# Brew Ratios Mr Boots2U



## salty dog (Jun 6, 2015)

Hi, can anyone help here? I have been following the excellent three articles by this gentleman on the subject of brew rations and at the end of the article dated 22-03-15 there is another article to follow called, "Changing the Brew Ratio - what will it do?"

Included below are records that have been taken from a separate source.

/-- Settles O30: the branches of launch, whose read leaves the runs and the executing sequencer as they were. -/
theorem launchHoldsItsRecordForTheRound : Obligations.LaunchHoldsItsRecordForTheRound := by
  intro s p a b h hp
  have hexec := exec_launch (a := a) (b := b) hp h
  refine ⟨fun ha => ?_, fun ha hq hoff => ?_, fun ha hon v t hload r hrun => ?_⟩
  · rw [if_pos ha] at hexec
    exact ⟨_, hexec, State.trapMe_entered _ _ _⟩
  · rw [if_neg (not_not.mpr ha), hoff] at hexec
    exact traps_of_error hexec (by decide) (by decide) hq
  · have hcur : t.cur = s.cur := by
      have hacc := s.accessed_seqLoad_global (s.me.rd a) 64
      rw [hload] at hacc
      exact hacc.cur
    rw [if_neg (not_not.mpr ha), hon, hload] at hexec
    rw [← hcur] at hrun ⊢
    have hpend : exec (.launch p a b) s = .next (t.pend (.launch p a b) (s.me.rd b).toNat (leBytes 64 v)) := hexec
    rw [State.pend, hrun] at hpend
    dsimp only at hpend
    refine ⟨fun hfew => ?_, fun hmany => ?_⟩
    · rw [if_neg (Nat.not_le.mpr hfew)] at hpend
      exact hpend
    · rw [if_pos hmany] at hpend
      exact stalls_in_place hpend

end Launch

end Sys2Proof.Machine
end

section
/-! PROOF. The ends of stalls (R164, R177, R245, R249, R266, R268, R269). -/

namespace Sys2Proof.Machine

/-- An instruction with a word always ends in a state. -/
theorem exec_next_of_encoded {i : Instr} (hi : (encodeSeq i).isSome = true) (s : State) : ∃ u, exec i s = .next u := by
  obtain ⟨w, hw⟩ := Option.isSome_iff_exists.mp hi
  obtain ⟨point, f, -, hexec, -⟩ := runsGuarded i w hw
  exact ⟨_, hexec s⟩

theorem encoded_of_releasable {i : Instr} (h : releasable i = true) : (encodeSeq i).isSome = true := by
  cases i
  case cfgLoad | cfgWait | cfgExit | cfgPick | cfgDrain | tokPut | rndEnd | rndGraph | engCopy | engDcmp | engVdec | engXfm | launch | st | stOrdered
    | amoAdd | amoSwap | amoCas | evAdd => rfl
  all_goals exact absurd h Bool.false_ne_true

theorem encoded_of_awaitsRound {i : Instr} (h : awaitsRound i = true) : (encodeSeq i).isSome = true := by
  cases i
  case amoAdd | amoSwap | amoCas | evAdd => rfl
  all_goals exact absurd h Bool.false_ne_true

theorem encoded_of_awaitsLine {i : Instr} (h : awaitsLine i = true) : (encodeSeq i).isSome = true := by
  cases i
  case waitAddr | waitAddrN64 => rfl
  all_goals exact absurd h Bool.false_ne_true

theorem waitsForRound_eq (i : Instr) : waitsForRound i = awaitsRound i := by
  cases i <;> rfl

/-- A step that executes an encoded instruction on a sequencer, with its step trap, executes it again. -/
theorem executesAgain_of_stepped {i j : Instr} {s : State} {t : Fin 192} (hj : (encodeSeq j).isSome = true)
    (h : exec i s = stepped s t (exec j { s with cur := t })) : ExecutesAgain i j s t := by
  obtain ⟨u, hu⟩ := exec_next_of_encoded hj { s with cur := t }
  rw [hu] at h
  exact ⟨u, hu, h⟩

section Ends
variable {s : State} {t : Fin 192} {i : Instr} {since : Nat} (hmode : (s.seq t).mode = .running) (hsleep : (s.seq t).sleeping = none)
  (hfrozen : s.tileFrozen t.val = false)
include hmode hsleep hfrozen

theorem State.stalledAs_eq {x : Stall} (hstall : (s.seq t).stall = some x) (kind : StallKind → Bool) :
    s.stalledAs t kind = if kind x.kind then some x else none := by
  unfold State.stalledAs
  dsimp only
  rw [hmode, hsleep, hfrozen, hstall]
  rfl

omit hmode hsleep hfrozen in
theorem State.trapFirst_iff : s.trapFirst t = true ↔ (s.seq t).sv = false ∧ (s.seq t).held ≠ [] := by
  simp [State.trapFirst]

theorem stallRelease_executes {k : StallKind} (hk : k = .retry ∨ k = .switch) (hstall : (s.seq t).stall = some ⟨i, k, since⟩)
    (hrel : releasable i = true) (htrap : awaitsRound i = false ∨ s.trapFirst t = false) :
    exec (.stallRelease t) s = stepped s t (exec i { s with cur := t }) := by
  have hgo : (waitsForRound i && s.trapFirst t) = false := by
    rw [waitsForRound_eq]
    rcases htrap with h | h <;> simp [h]
  rw [show exec (.stallRelease t) s = execStallRelease t s from rfl, execStallRelease, State.stalledAs_eq hmode hsleep hfrozen hstall]
  rcases hk with rfl | rfl
  all_goals
    dsimp only
    rw [if_pos rfl]
    dsimp only
    rw [hgo, if_neg Bool.false_ne_true]
    cases i
    case cfgLoad | cfgWait | cfgExit | cfgPick | cfgDrain | tokPut | rndEnd | rndGraph | engCopy | engDcmp | engVdec | engXfm | launch | st | stOrdered
      | amoAdd | amoSwap | amoCas | evAdd => rfl
    all_goals exact absurd hrel Bool.false_ne_true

Can anyone locate it for me please?

Thanks


----------



## Glenn (Jun 14, 2008)

Have you read this thread?

http://coffeeforums.co.uk/showthread.php?22879-Beginners-Reading-Weighing-Espresso-Brew-Ratios&highlight=Changing+Brew+Ratio


----------



## Mrboots2u (May 10, 2013)

Like many things in the last few months " real life " has intruded far too much.. I'm hoping to do a another article and a couple more projects over the summer that I want to involve forum members in .


----------



## salty dog (Jun 6, 2015)

Hi Glenn thanks, yes I have and I have printed it for easier reference - it was the 'trail' at the end that led me to ask the question.


----------



## salty dog (Jun 6, 2015)

Ahh! Thanks for that, I thought another trip to Specsavers was on the cards!


----------



## Mrboots2u (May 10, 2013)

This is worth a read

http://baristahustle.com/a-guide-to-the-espresso-extraction-tasting/


----------



## salty dog (Jun 6, 2015)

Ah yes! My son directed to this article. As you say, well worth a read.

Thanks for the help


----------



## Mrboots2u (May 10, 2013)

I'll be honest alot of the stuff I wanted to touch one MP has done way better than I could


----------